BEGIN Study material
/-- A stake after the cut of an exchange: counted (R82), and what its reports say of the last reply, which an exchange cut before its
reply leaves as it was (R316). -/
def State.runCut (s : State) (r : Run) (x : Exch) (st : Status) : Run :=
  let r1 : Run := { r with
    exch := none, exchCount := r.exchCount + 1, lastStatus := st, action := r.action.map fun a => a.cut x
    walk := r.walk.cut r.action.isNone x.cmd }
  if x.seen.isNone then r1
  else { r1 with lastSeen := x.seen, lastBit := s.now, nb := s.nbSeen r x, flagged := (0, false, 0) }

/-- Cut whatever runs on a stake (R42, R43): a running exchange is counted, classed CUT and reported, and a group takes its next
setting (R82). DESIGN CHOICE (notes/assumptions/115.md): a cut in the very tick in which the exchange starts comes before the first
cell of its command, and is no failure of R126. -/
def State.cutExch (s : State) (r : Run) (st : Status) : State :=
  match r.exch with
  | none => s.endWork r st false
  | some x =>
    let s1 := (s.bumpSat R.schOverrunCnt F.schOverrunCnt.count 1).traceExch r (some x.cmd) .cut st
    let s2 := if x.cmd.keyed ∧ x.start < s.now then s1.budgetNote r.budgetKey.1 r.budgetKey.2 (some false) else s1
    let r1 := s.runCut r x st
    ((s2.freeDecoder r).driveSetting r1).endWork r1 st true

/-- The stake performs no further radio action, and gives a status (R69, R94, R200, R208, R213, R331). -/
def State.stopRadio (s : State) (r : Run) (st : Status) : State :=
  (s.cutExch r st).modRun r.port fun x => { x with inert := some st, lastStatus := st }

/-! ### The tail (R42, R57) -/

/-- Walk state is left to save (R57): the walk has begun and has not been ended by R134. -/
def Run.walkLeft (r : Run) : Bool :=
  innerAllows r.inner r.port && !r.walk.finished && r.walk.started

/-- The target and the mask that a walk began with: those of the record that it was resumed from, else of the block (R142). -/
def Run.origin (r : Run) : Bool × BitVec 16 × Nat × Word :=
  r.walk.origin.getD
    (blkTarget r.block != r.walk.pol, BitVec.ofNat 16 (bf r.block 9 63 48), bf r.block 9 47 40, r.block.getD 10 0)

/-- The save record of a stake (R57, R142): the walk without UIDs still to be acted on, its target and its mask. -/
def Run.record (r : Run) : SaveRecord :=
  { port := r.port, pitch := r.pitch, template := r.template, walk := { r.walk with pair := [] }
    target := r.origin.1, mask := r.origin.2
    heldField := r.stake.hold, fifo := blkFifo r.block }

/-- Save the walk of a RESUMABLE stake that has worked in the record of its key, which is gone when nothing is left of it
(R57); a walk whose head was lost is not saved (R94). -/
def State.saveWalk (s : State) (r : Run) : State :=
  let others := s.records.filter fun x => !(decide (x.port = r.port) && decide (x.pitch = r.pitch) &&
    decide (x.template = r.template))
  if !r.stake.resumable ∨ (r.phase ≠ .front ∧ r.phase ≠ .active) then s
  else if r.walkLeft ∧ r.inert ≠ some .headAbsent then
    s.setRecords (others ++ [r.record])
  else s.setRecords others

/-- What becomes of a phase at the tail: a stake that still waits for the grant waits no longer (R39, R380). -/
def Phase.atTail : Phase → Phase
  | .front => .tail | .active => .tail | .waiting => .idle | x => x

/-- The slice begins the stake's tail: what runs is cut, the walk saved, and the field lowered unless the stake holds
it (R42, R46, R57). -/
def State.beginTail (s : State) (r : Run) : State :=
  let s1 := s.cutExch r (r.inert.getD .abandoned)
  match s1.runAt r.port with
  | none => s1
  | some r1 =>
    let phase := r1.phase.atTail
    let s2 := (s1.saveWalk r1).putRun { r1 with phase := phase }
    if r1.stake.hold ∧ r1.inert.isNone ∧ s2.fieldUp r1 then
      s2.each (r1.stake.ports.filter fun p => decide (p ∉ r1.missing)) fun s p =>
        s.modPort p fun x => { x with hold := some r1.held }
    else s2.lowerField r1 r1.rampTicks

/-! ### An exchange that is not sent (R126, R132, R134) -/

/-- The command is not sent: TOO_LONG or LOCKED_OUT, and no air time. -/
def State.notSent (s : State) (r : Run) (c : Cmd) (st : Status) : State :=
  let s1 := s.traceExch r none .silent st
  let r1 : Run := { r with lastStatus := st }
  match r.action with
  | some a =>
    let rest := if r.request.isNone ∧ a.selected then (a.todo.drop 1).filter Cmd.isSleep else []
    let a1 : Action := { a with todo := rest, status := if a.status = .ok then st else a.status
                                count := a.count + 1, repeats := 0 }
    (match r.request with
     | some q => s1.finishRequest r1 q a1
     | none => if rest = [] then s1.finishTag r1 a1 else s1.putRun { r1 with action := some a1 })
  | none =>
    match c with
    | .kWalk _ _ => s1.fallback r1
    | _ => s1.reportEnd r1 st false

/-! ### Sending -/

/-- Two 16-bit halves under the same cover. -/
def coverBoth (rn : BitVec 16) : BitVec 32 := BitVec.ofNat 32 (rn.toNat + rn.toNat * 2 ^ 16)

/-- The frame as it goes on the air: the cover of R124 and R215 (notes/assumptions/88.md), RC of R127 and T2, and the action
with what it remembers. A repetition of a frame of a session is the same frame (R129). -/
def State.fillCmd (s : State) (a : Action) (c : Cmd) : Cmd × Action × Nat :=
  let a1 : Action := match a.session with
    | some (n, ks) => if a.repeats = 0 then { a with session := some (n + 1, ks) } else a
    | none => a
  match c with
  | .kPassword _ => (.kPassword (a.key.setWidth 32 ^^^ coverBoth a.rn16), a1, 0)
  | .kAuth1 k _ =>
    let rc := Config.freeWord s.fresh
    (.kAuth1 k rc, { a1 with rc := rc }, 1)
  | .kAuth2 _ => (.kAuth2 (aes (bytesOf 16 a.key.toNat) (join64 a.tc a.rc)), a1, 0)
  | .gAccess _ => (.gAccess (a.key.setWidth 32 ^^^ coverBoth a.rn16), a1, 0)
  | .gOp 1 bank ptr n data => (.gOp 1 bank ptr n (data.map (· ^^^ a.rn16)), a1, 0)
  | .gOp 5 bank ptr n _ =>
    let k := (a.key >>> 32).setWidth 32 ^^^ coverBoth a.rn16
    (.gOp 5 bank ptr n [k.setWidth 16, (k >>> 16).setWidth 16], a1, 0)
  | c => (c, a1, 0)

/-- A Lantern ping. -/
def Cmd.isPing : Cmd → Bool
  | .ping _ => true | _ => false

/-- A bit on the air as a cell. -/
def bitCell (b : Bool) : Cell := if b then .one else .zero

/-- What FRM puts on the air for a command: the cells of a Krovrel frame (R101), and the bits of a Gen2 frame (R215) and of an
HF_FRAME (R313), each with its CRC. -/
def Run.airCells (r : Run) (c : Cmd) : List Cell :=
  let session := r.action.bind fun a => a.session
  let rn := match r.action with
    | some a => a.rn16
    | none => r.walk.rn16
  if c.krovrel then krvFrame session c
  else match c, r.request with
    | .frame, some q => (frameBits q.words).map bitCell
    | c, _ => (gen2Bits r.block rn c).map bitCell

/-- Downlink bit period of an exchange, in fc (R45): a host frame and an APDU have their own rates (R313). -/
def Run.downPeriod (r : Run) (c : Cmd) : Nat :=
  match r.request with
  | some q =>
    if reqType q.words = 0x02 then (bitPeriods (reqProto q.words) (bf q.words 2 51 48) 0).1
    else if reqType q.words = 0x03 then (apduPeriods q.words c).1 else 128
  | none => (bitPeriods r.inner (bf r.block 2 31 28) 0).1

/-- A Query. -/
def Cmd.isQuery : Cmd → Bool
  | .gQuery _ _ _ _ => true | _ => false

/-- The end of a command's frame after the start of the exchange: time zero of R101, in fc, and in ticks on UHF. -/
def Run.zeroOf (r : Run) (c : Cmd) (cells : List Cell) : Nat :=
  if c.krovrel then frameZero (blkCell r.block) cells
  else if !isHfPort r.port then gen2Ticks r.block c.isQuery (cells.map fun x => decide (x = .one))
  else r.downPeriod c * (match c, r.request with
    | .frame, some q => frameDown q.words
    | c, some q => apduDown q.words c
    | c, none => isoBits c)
END Study material
# [Your assignment]
Above are the records; from them, give again exactly the lines from the one containing "count := a.count" to the one containing "with rc := rc", both lines included, and nothing more.

# [Task answer]
                                count := a.count + 1, repeats := 0 }
    (match r.request with
     | some q => s1.finishRequest r1 q a1
     | none => if rest = [] then s1.finishTag r1 a1 else s1.putRun { r1 with action := some a1 })
  | none =>
    match c with
    | .kWalk _ _ => s1.fallback r1
    | _ => s1.reportEnd r1 st false

/-! ### Sending -/

/-- Two 16-bit halves under the same cover. -/
def coverBoth (rn : BitVec 16) : BitVec 32 := BitVec.ofNat 32 (rn.toNat + rn.toNat * 2 ^ 16)

/-- The frame as it goes on the air: the cover of R124 and R215 (notes/assumptions/88.md), RC of R127 and T2, and the action
with what it remembers. A repetition of a frame of a session is the same frame (R129). -/
def State.fillCmd (s : State) (a : Action) (c : Cmd) : Cmd × Action × Nat :=
  let a1 : Action := match a.session with
    | some (n, ks) => if a.repeats = 0 then { a with session := some (n + 1, ks) } else a
    | none => a
  match c with
  | .kPassword _ => (.kPassword (a.key.setWidth 32 ^^^ coverBoth a.rn16), a1, 0)
  | .kAuth1 k _ =>
    let rc := Config.freeWord s.fresh
    (.kAuth1 k rc, { a1 with rc := rc }, 1)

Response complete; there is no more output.